The fourth criterion is that we need to do something about it because it is, supposedly, dangerous. The fact is that all of Earth's far warmer periods have actually been known and labelled scientifically as 'climate optimums'. Why? Because warmer temperatures are highly beneficial for humans, for plants, for animals; for the biosphere. Warm is good. If we controlled the Earth's thermostat, we would raise the temperature. Unfortunately, we cannot. If we could control the level of carbon dioxide in the atmosphere, we would raise it. But we cannot, because nature controls it—so the whole thing is a complete sham. And that is the basis on which we are now going to destroy our states and our Commonwealth.
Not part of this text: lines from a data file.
/-- A store held in the strip store buffer (R47, R102). -/
structure Held where
  loc : Loc
  bytes : List Byte
  scope : Nat
  /-- the address of the access, for a later fault report -/
  va : W64
  dev : Bool := false
  /-- an atomic add of this many positions to the 8-byte word at `loc` (R212) -/
  add : Option Nat := none
  /-- where its bytes begin in the strip store buffer (R46; log 13, DEDUCED) -/
  off : Nat := 0
  /-- how the store is performed at the commit (R79) -/
  view : View := .home
deriving DecidableEq, Repr

/-- The checkpoint of a guarded strip (R47, R249, R301). -/
structure Checkpoint where
  xs : List W64
  restart : W64
  srctr : W64
  guard : W64
  vcarry : W64
  carries : List (Nat × VWord)
  streams : List (Nat × Nat × Nat)
  /-- R366: a strip commit error has made it a restart point that is not used again -/
  dead : Bool := false
deriving DecidableEq, Repr

/-- A chain descriptor as `chain` reads it (R122). -/
structure ChainDesc where
  step : W64 := 0
  adj : W64 := 0
  win : W64 := 0
  wlen : Nat := 0
  n : Nat := 0
  s : Nat := 0
  clobber : Bool := false
  sigcheck : Bool := false
  sigtrap : Bool := false
  marks : W64 := 0
  sig : W64 := 0
  arg : W64 := 0
deriving DecidableEq, Repr

/-- The phase of a chain frame (R270, R271). -/
inductive Phase where
  | idle | inAdvance | inAdjoint | snapCopy | restoreCopy
deriving DecidableEq, Repr

/-- The four actions of the Spine (R264). -/
inductive Action where
  | snap (slot : Nat)
  | restore (slot : Nat)
  | advance (k : Nat)
  | adjoint (k : Nat)
deriving DecidableEq, Repr

/-- What is left of the recursion Reverse (R265); R272 regenerates it. -/
inductive Todo where
  | rev (a m c : Nat)
  | need (a : Nat)
  /-- `n` ADVANCE calls from state a -/
  | advs (a n : Nat)
  | adj (k : Nat)
  | snapNext
  | free (state : Nat)
deriving DecidableEq, Repr

/-- The schedule of a frame: what is left of it, its live index, and the slots in use with their states (R265). -/
structure Sched where
  todo : List Todo := []
  live : Nat := 0
  slots : List (Nat × Nat) := []
deriving DecidableEq, Repr

/-- A chain frame (R271), with the descriptor and the rest of the action sequence, which R272 derives. -/
structure Frame where
  desc : W64
  d : ChainDesc
  phase : Phase := .idle
  lvalid : Bool := true
  act : Nat := 0
  mism : BitVec 32 := 0
  live : Nat := 0
  cvstart : Nat := 0
  cont : W64 := 0
  reps : BitVec 32 := 0
  sx2 : W64 := 0
  sx4 : W64 := 0
  /-- validity and state of each slot -/
  slots : List (Bool × Nat) := List.replicate 64 (false, 0)
  sched : Sched := {}
  /-- the repairs in progress, the innermost first: target slot and index (R267) -/
  repairs : List (Nat × Nat) := []
  /-- schedule advances, restores, snapshots and adjoint calls (R273) -/
  tally : List Nat := [0, 0, 0, 0]
  /-- the signature entries below this number have been written (R266) -/
  signed : Nat := 0
  /-- sequence number of the Spine copy in progress (R264) -/
  seq : W64 := 0
  /-- pieces of it that have landed above `cvstart`, as first byte and length (R97) -/
  pieces : List (Nat × Nat) := []
  /-- a trap taken at a Spine point holds the frame until its return (R270) -/
  held : Bool := false
  space : Space := {}
deriving DecidableEq, Repr

/-- A strip of a stream on its way into its slot (R248). -/
structure Strip where
  k : Nat
  lo : Nat
  count : Nat
  /-- elements landed from the first on, and the places of those that have landed above them (R97) -/
  landed : Nat := 0
  above : List Nat := []
deriving DecidableEq, Repr

/-- A stream declared on a copy channel (R246, R248). -/
structure Stream where
  src : W64
  stride : W64
  len : Nat
  buf : W64
  slot : Nat
  nslots : Nat
  ew : Nat
  sb0 : Nat
  p : Nat := 0
  k : Nat := 0
  /-- the strips not yet complete, oldest first -/
  strips : List Strip := []
  /-- the hart's `nextSeq` at each `vsetl` that began a strip, newest first (R248) -/
  starts : List Nat := []
  fault : Option TrapInfo := none
  space : Space := {}
  ctx : BitVec 32 := 0
  /-- the requests for its elements, by element and request (R357) -/
  asked : KMap Nat := []
deriving DecidableEq, Repr

/-- One queued copy (R239, R250). -/
structure Copy where
  dst : W64
  src : W64
  ctl : W64
  stamp : W64
  seq : W64
  ord : Bool
  vstart : Nat := 0
  fault : Option TrapInfo := none
  space : Space := {}
  ctx : BitVec 32 := 0
  /-- bytes of the source that the copy has overwritten, as they were before it (R241) -/
  saved : KMap Byte := []
  /-- pieces that have landed above vstart, as first byte and length (R97, R250) -/
  pieces : List (Nat × Nat) := []
  /-- the requests for its pieces and its stamp, by number and request (R357) -/
  asked : KMap Nat := []
deriving DecidableEq, Repr

/-- A copy channel of a hart (R238). -/
structure Channel where
  seq : W64 := 0
  copies : List Copy := []
  stream : Option Stream := none
  lastFailed : Bool := false
  stopped : Bool := false
deriving DecidableEq, Repr

/-- The held request of a remote atomic (R218, R301). -/
structure HeldRamo where
  addr : W64 := 0
  b : W64 := 0
  d : W64 := 0
  op : AmoOp := .add
  wide : Bool := false
  held : Bool := false
deriving DecidableEq, Repr

/-- A must-save declaration (R122). -/
structure MsDecl where
  vreg : Bool := false
  mask : Bool := false
  acc : Bool := false
  cbook : Bool := false
  prio : Nat := 0
  ranges : List (W64 × Nat) := []
deriving DecidableEq, Repr

/-- A task descriptor (R122). -/
structure TaskDesc where
  entry : W64 := 0
  args : W64 := 0
  nws : Nat := 0
  ndep : Nat := 0
  prio : Nat := 0
  pref : Nat := 0
  min : Nat := 0
  gang : Nat := 0
  queue : Nat := 0
  asid : BitVec 16 := 0
  part : BitVec 16 := 0
  deps : List (W64 × W64) := []
  wstab : W64 := 0
  msdecl : W64 := 0
deriving DecidableEq, Repr

/-- A Free hart that the dispatcher or `hstart` has reserved (R307, R319, R321). -/
structure Reservation where
  /-- the context area of an `hstart`; none for a task -/
  ctx : Option W64 := none
  resume : W64 := 0
  prot : Bool := false
  task : TaskDesc := {}
  /-- the queue that the task was on (R314) -/
  queue : Nat := 0
  rank : Nat := 0
  gid : Nat := 0
  tag : BitVec 32 := 0
  prio : Nat := 0
  min : Nat := 1
  pref : Nat := 1
  /-- when it was reserved -/
  order : Nat := 0
  /-- slices given so far -/
  got : BitVec 8 := 0
  decl : Option MsDecl := none
  /-- bytes of each tier-1 range staged so far, and the space that staging uses (R324, R343) -/
  staged : List Nat := []
  space : Option Space := none
  /-- what staging has written into the share, as offset and length (R327) -/
  wrote : List (Nat × Nat) := []
  /-- bytes prefetched into memory-side segments while the task was unbound (R324) -/
  lines : Nat := 0
deriving DecidableEq, Repr

/-- Why a hart waits (R21). The instruction's address is the hart's pc. -/
inductive Wait where
  | mwait (d : Reg) (s : BitVec 3)
  | sbwait (d : Reg) (n : BitVec 5) (forever : Bool)
  | hbar (n : BitVec 4)
  | wfi
  | pgate (depth : Nat)
  | tyield
  | tspawn (q : Nat)
  /-- a `vsetl.g` held for a raised minimum (R321), with its fields -/
  | lease (ew n : BitVec 2) (d a : Reg)
deriving DecidableEq, Repr

/-- The states of a hart (R21). The context of a pre-empted hart lies in memory and the hart is Free; `hstart` reserves a
hart for it (R307, R312). -/
inductive Mode where
  | free
  | running
  /-- `handler`: the wait began in a handler -/
  | waiting (w : Wait) (handler : Bool)
  | trapped
deriving DecidableEq, Repr

/-- The eight trap words of a level (R294) and its image buffer (R297). -/
structure TrapLevel where
  tvec : W64 := 0
  cause : W64 := 0
  val : W64 := 0
  pc : W64 := 0
  stat : W64 := 0
  elem : W64 := 0
  seq : W64 := 0
  scratch : W64 := 0
  image : List QEntry := []
  /-- the trap interrupted a handler (R21) -/
  nested : Bool := false
deriving DecidableEq, Repr

/-- The user control words that are stored (R162), each a whole word. -/
structure UserWords where
  gang : W64 := 0
  vl : W64 := 0
  vgrp : W64 := 0
  lease : W64 := 0
  grant : W64 := 0
  slip : W64 := 4
  guard : W64 := 0
  vcarry : W64 := 0
  prog : W64 := 0
  fflags : W64 := 0
  seed : W64 := 0
  srctr : W64 := 0
  lscale : W64 := 0x3F800000
  lgrow : W64 := 0
  lint : W64 := 1000
  lsticky : W64 := 0
  gforest : W64 := 0
  gcount : W64 := 0
  glog : W64 := 0
  glogend : W64 := 0
  gseq : W64 := 0
  gclasses : W64 := 0
  uivec : W64 := 0
  uicause : W64 := 0
  uimask : W64 := 0
  ramotag : W64 := 0
  ramostat : W64 := 0
  energy : W64 := 0
  colarb : W64 := 4
  mshape : W64 := 0
  tl : W64 := 0
deriving DecidableEq, Repr

/-- The supervisor and firmware words of one hart (R294, R295, R313, R335, R364, R371). -/
structure SysWords where
  syield : W64 := 65536
  sctx : W64 := 0
  sswz : W64 := 0
  sbarNum : W64 := 0
  sorphtag : W64 := 0
  sasid : W64 := 0
  skasid : W64 := 0
  sdefct : W64 := 0
  smsave : W64 := 0
  serrinfo : W64 := 0
  /-- R295: all ones but the bit of cause 0x11 -/
  fdeleg : W64 := 0x1DFFFF
deriving DecidableEq, Repr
Carbon dioxide is not a pollutant. How can it be when it is a completely natural product that is odourless, colourless, tasteless and essential for all life on this planet? Secondly, coal is not some nasty dirty pollutant; it is a miracle resource which, over the last couple of centuries, has lifted billions of people out of poverty in the West, and freed them from dependence on the capricious whim of the natural world. Coal has kept us warm, lighted our homes, powered our factories, built our machines, driven our scientific and medical triumphs, erected our wondrous cities—and it will do the same for the poor in emerging countries such as India today, if only the anti-civilisation, anti-human, green activists will stop trying to prevent it. I draw attention to 1836, when Sydney celebrated the start of the first streetlight network in this country. It was powered by whale oil. The most beneficial factor that has protected the whales in the last 100 years has been the advent of the use of coal. Thirdly, the poor are highly vulnerable to rises in energy prices; for them, it is a highly regressive tax.
Let us be clear, Mr President: the end of coal-fired power in Australia is not a step towards a renewable and sustainable future; it is simply a mindless, job-destroying lurch towards an energy apocalypse. We need to restore governance, restore science, start doing cost-benefit analysis and, above all, tell the truth. Pauline Hanson's One Nation Party is about accountability, speaking out and serving the people. We care about people. We are friendly towards people. We are fiercely pro-human. That is why we have the courage to debate to ensure security for the people of Queensland and Australia.